→ **EXERCISE PROMPT**:
Write out all of the entries exactly, please.

→ **DATA FOR THE TASK**:
BEGIN

-- ==== Sys2Proof/Machine/NcpOps.lean ====
section
/-! DEFINITION. The management port and the sessions of the NCP engine (14): port states, the frames that the port
answers, datagrams sent and kept, events, and the opening and closing of sessions. -/

namespace Sys2Proof.Machine


/-- Base for the fields of NCP.SESS[k]. -/
def sessB (k : Nat) : Nat := ncpB + 0x10 * k

/-- What a session slot holds. -/
def State.sessOf (s : State) (k : Nat) : SessSt := look SessSt.free s.sess k
def State.setSess (s : State) (k : Nat) (x : SessSt) : State := { s with sess := put SessSt.free s.sess k x }

/-- Slot k holds an open session. -/
def State.sessOpen (s : State) (k : Nat) : Bool := s.rd (sessB k) R.NCP_SESS_STAT_STATE == 1

/-- The engine and the port have power. -/
def State.meOn (s : State) : Bool := s.domOn 83 && s.bbOn

/-- The port is UP. -/
def State.portUp (s : State) : Bool := s.meOn && s.rd ncpB R.NCP_PORT_STATUS_STATE == 2

/-- The port sends a frame or datagram, where it is UP. -/
def portSend (bs : List Byte) (s : State) : State := if s.portUp then { s with portTx := s.portTx ++ [bs] } else s

/-- IP bytes that a datagram may take (NET_CFG.MTU). -/
def ncpMtu (s : State) : Nat := min 9000 (max 1280 (s.rd ncpB R.NCP_NET_CFG_MTU))

/-- Bytes of messages that one datagram of a session may carry (R389). -/
def msgRoom (k : Nat) (s : State) : Nat := ncpMtu s - ((if (s.sessOf k).ip.length == 16 then 48 else 28) + 20)

/-- SEQ a is at or before SEQ b (R400). -/
def seqLe (a b : Nat) : Bool := decide ((b + 2 ^ 32 - a) % 2 ^ 32 < 2 ^ 31)

/-- RTO in ticks. -/
def rtoT (s : State) : Nat := usT (10 * max 1 (s.rd ncpB R.NCP_SESS_CFG_RTO))

/-! Datagrams (R389, R400, R401). -/

/-- A datagram's bytes: header and messages. -/
def dgramBytes (k flags seq : Nat) (msgs : List Byte) (s : State) : List Byte :=
  let x := s.sessOf k
  beBytes 2 0x4E50 ++ [1, BitVec.ofNat 8 flags] ++ beBytes 2 (s.rd (sessB k) R.NCP_SESS_STAT_SESSION) ++
    beBytes 2 msgs.length ++ beBytes 4 seq ++ beBytes 4 x.expect ++ beBytes 4 (x.expect + 255) ++ msgs

/-- A message: type, OPT or STATUS, body and tag. -/
def ncpMsgBytes (typ opt : Nat) (tag : Word) (body : List Byte) : List Byte :=
  beBytes 1 typ ++ beBytes 1 opt ++ beBytes 2 body.length ++ beBytes 4 tag.toNat ++ body

/-- A new datagram may be sent: the host's credit and the store allow it. -/
def canSend (k : Nat) (s : State) : Bool :=
  let x := s.sessOf k
  decide (x.store.length < 512) && seqLe x.seq x.credit

/-- A datagram enters the store and is sent; INJ_LOSS keeps it from being sent (R404). -/
def dgramSend (k : Nat) (m : NcpMsg) (s : State) : State :=
  let x := s.sessOf k
  let s' := s.setSess k { x with
    seq := (x.seq + 1) % 2 ^ 32
    store := x.store ++ [⟨x.seq, m.bytes, m.answers, m.recs, 1, s.now⟩]
    lastMsgs := m.bytes
    injLoss := false }
  if x.injLoss then s' else portSend (dgramBytes k 0 x.seq m.bytes s') s'

/-- Messages that wait are sent as far as credit and store allow. -/
def sessFlushN : Nat → Nat → State → State
  | 0, _, s => s
  | n + 1, k, s =>
    match (s.sessOf k).waitq with
    | [] => s
    | m :: l => if canSend k s then sessFlushN n k (dgramSend k m (s.setSess k { s.sessOf k with waitq := l })) else s

def sessFlush (k : Nat) (s : State) : State := sessFlushN (s.sessOf k).waitq.length k s

/-- A message of an open session goes out in its turn. -/
def sessSend (k : Nat) (m : NcpMsg) (s : State) : State :=
  if s.sessOpen k then sessFlush k (s.setSess k { s.sessOf k with waitq := (s.sessOf k).waitq ++ [m] }) else s

/-- An ACK_ONLY datagram: it carries the next SEQ and does not consume it (R400). -/
def ackOnly (k : Nat) (nak : Bool) (s : State) : State :=
  portSend (dgramBytes k (if nak then 5 else 1) (s.sessOf k).seq [] s) s

/-- A NAK, at most once per RTO. -/
def sendNak (k : Nat) (s : State) : State :=
  let x := s.sessOf k
  if x.nakTx == 0 || decide (x.nakTx + rtoT s ≤ s.now + 1) then ackOnly k true (s.setSess k { x with nakTx := s.now + 1 }) else s

/-- Some stored datagrams are sent again with RETX = 1. -/
def dgramResend (k : Nat) (p : Dgram → Bool) (s : State) : State :=
  let x := s.sessOf k
  let l := x.store.filter p
  let s := s.setSess k { x with store := x.store.map (fun d => if p d then { d with sent := d.sent + 1, at_ := s.now } else d) }
  let s := s.cnt (sessB k) R.NCP_SESS_CNT_RETX l.length
  l.foldl (fun s d => portSend (dgramBytes k 2 d.seq d.msgs s) s) s

/-- ACK and CREDIT of a received datagram are taken (R400). -/
def takeAck (k ack credit : Nat) (s : State) : State :=
  let x := s.sessOf k
  sessFlush k (s.setSess k { x with
    store := if seqLe ack x.seq then x.store.filter (fun d => seqLe ack d.seq) else x.store
    credit := credit })

/-! Closing and opening (R399). -/

/-- A session closes; a close by the part is announced where the link is UP. -/
def sessClose (k reason : Nat) (s : State) : State :=
  if !s.sessOpen k then s
  else
    let x := s.sessOf k
    let s := if reason == 1 then s
      else portSend (dgramBytes k 0 x.seq (ncpMsgBytes 0x02 0 0 (beBytes 4 reason)) s) s
    let s := if reason == 2 then { s with batches := s.batches.filter (fun b => !(b.slot == k && b.gen == x.gen)) } else s
    let b := sessB k
    let s := (((s.wr b R.NCP_SESS_STAT_STATE 0).wr b R.NCP_SESS_STAT_REASON reason).wr b R.NCP_SESS_STAT_MODE 0).wr b
      R.NCP_SESS_STAT_EVT_SUB 0
    let s := s.setSess k { SessSt.free with gen := x.gen, seq := x.seq, lastMsgs := x.lastMsgs }
    s.raise 0x431

/-- Every session closes. -/
def sessCloseAll (reason : Nat) (s : State) : State := (List.range 4).foldl (fun s k => sessClose k reason s) s

/-- The control session, where there is one. -/
def ctlSess (s : State) : Option Nat :=
  (List.range 4).find? (fun k => s.sessOpen k && s.on (sessB k) R.NCP_SESS_STAT_MODE)

/-- An answer to a host without a session: an ACK_ONLY datagram with SEQ 0. -/
def strayAnswer (session : Nat) (msg : List Byte) (s : State) : State :=
  portSend (beBytes 2 0x4E50 ++ [1, 1] ++ beBytes 2 session ++ beBytes 2 msg.length ++ beBytes 12 0 ++ msg) s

END

→ **RESULT OF THIS TASK**:
-- ==== Sys2Proof/Machine/NcpOps.lean ====
section
/-! DEFINITION. The management port and the sessions of the NCP engine (14): port states, the frames that the port
answers, datagrams sent and kept, events, and the opening and closing of sessions. -/

namespace Sys2Proof.Machine


/-- Base for the fields of NCP.SESS[k]. -/
def sessB (k : Nat) : Nat := ncpB + 0x10 * k

/-- What a session slot holds. -/
def State.sessOf (s : State) (k : Nat) : SessSt := look SessSt.free s.sess k
def State.setSess (s : State) (k : Nat) (x : SessSt) : State := { s with sess := put SessSt.free s.sess k x }

/-- Slot k holds an open session. -/
def State.sessOpen (s : State) (k : Nat) : Bool := s.rd (sessB k) R.NCP_SESS_STAT_STATE == 1

/-- The engine and the port have power. -/
def State.meOn (s : State) : Bool := s.domOn 83 && s.bbOn

/-- The port is UP. -/
def State.portUp (s : State) : Bool := s.meOn && s.rd ncpB R.NCP_PORT_STATUS_STATE == 2

/-- The port sends a frame or datagram, where it is UP. -/
def portSend (bs : List Byte) (s : State) : State := if s.portUp then { s with portTx := s.portTx ++ [bs] } else s

/-- IP bytes that a datagram may take (NET_CFG.MTU). -/
def ncpMtu (s : State) : Nat := min 9000 (max 1280 (s.rd ncpB R.NCP_NET_CFG_MTU))

/-- Bytes of messages that one datagram of a session may carry (R389). -/
def msgRoom (k : Nat) (s : State) : Nat := ncpMtu s - ((if (s.sessOf k).ip.length == 16 then 48 else 28) + 20)

/-- SEQ a is at or before SEQ b (R400). -/
def seqLe (a b : Nat) : Bool := decide ((b + 2 ^ 32 - a) % 2 ^ 32 < 2 ^ 31)

/-- RTO in ticks. -/
def rtoT (s : State) : Nat := usT (10 * max 1 (s.rd ncpB R.NCP_SESS_CFG_RTO))

/-! Datagrams (R389, R400, R401). -/

/-- A datagram's bytes: header and messages. -/
def dgramBytes (k flags seq : Nat) (msgs : List Byte) (s : State) : List Byte :=
  let x := s.sessOf k
  beBytes 2 0x4E50 ++ [1, BitVec.ofNat 8 flags] ++ beBytes 2 (s.rd (sessB k) R.NCP_SESS_STAT_SESSION) ++
    beBytes 2 msgs.length ++ beBytes 4 seq ++ beBytes 4 x.expect ++ beBytes 4 (x.expect + 255) ++ msgs

/-- A message: type, OPT or STATUS, body and tag. -/
def ncpMsgBytes (typ opt : Nat) (tag : Word) (body : List Byte) : List Byte :=
  beBytes 1 typ ++ beBytes 1 opt ++ beBytes 2 body.length ++ beBytes 4 tag.toNat ++ body

/-- A new datagram may be sent: the host's credit and the store allow it. -/
def canSend (k : Nat) (s : State) : Bool :=
  let x := s.sessOf k
  decide (x.store.length < 512) && seqLe x.seq x.credit

/-- A datagram enters the store and is sent; INJ_LOSS keeps it from being sent (R404). -/
def dgramSend (k : Nat) (m : NcpMsg) (s : State) : State :=
  let x := s.sessOf k
  let s' := s.setSess k { x with
    seq := (x.seq + 1) % 2 ^ 32
    store := x.store ++ [⟨x.seq, m.bytes, m.answers, m.recs, 1, s.now⟩]
    lastMsgs := m.bytes
    injLoss := false }
  if x.injLoss then s' else portSend (dgramBytes k 0 x.seq m.bytes s') s'

/-- Messages that wait are sent as far as credit and store allow. -/
def sessFlushN : Nat → Nat → State → State
  | 0, _, s => s
  | n + 1, k, s =>
    match (s.sessOf k).waitq with
    | [] => s
    | m :: l => if canSend k s then sessFlushN n k (dgramSend k m (s.setSess k { s.sessOf k with waitq := l })) else s

def sessFlush (k : Nat) (s : State) : State := sessFlushN (s.sessOf k).waitq.length k s

/-- A message of an open session goes out in its turn. -/
def sessSend (k : Nat) (m : NcpMsg) (s : State) : State :=
  if s.sessOpen k then sessFlush k (s.setSess k { s.sessOf k with waitq := (s.sessOf k).waitq ++ [m] }) else s

/-- An ACK_ONLY datagram: it carries the next SEQ and does not consume it (R400). -/
def ackOnly (k : Nat) (nak : Bool) (s : State) : State :=
  portSend (dgramBytes k (if nak then 5 else 1) (s.sessOf k).seq [] s) s

/-- A NAK, at most once per RTO. -/
def sendNak (k : Nat) (s : State) : State :=
  let x := s.sessOf k
  if x.nakTx == 0 || decide (x.nakTx + rtoT s ≤ s.now + 1) then ackOnly k true (s.setSess k { x with nakTx := s.now + 1 }) else s

/-- Some stored datagrams are sent again with RETX = 1. -/
def dgramResend (k : Nat) (p : Dgram → Bool) (s : State) : State :=
  let x := s.sessOf k
  let l := x.store.filter p
  let s := s.setSess k { x with store := x.store.map (fun d => if p d then { d with sent := d.sent + 1, at_ := s.now } else d) }
  let s := s.cnt (sessB k) R.NCP_SESS_CNT_RETX l.length
  l.foldl (fun s d => portSend (dgramBytes k 2 d.seq d.msgs s) s) s

/-- ACK and CREDIT of a received datagram are taken (R400). -/
def takeAck (k ack credit : Nat) (s : State) : State :=
  let x := s.sessOf k
  sessFlush k (s.setSess k { x with
    store := if seqLe ack x.seq then x.store.filter (fun d => seqLe ack d.seq) else x.store
    credit := credit })

/-! Closing and opening (R399). -/

/-- A session closes; a close by the part is announced where the link is UP. -/
def sessClose (k reason : Nat) (s : State) : State :=
  if !s.sessOpen k then s
  else
    let x := s.sessOf k
    let s := if reason == 1 then s
      else portSend (dgramBytes k 0 x.seq (ncpMsgBytes 0x02 0 0 (beBytes 4 reason)) s) s
    let s := if reason == 2 then { s with batches := s.batches.filter (fun b => !(b.slot == k && b.gen == x.gen)) } else s
    let b := sessB k
    let s := (((s.wr b R.NCP_SESS_STAT_STATE 0).wr b R.NCP_SESS_STAT_REASON reason).wr b R.NCP_SESS_STAT_MODE 0).wr b
      R.NCP_SESS_STAT_EVT_SUB 0
    let s := s.setSess k { SessSt.free with gen := x.gen, seq := x.seq, lastMsgs := x.lastMsgs }
    s.raise 0x431

/-- Every session closes. -/
def sessCloseAll (reason : Nat) (s : State) : State := (List.range 4).foldl (fun s k => sessClose k reason s) s

/-- The control session, where there is one. -/
def ctlSess (s : State) : Option Nat :=
  (List.range 4).find? (fun k => s.sessOpen k && s.on (sessB k) R.NCP_SESS_STAT_MODE)

/-- An answer to a host without a session: an ACK_ONLY datagram with SEQ 0. -/
def strayAnswer (session : Nat) (msg : List Byte) (s : State) : State :=
  portSend (beBytes 2 0x4E50 ++ [1, 1] ++ beBytes 2 session ++ beBytes 2 msg.length ++ beBytes 12 0 ++ msg) s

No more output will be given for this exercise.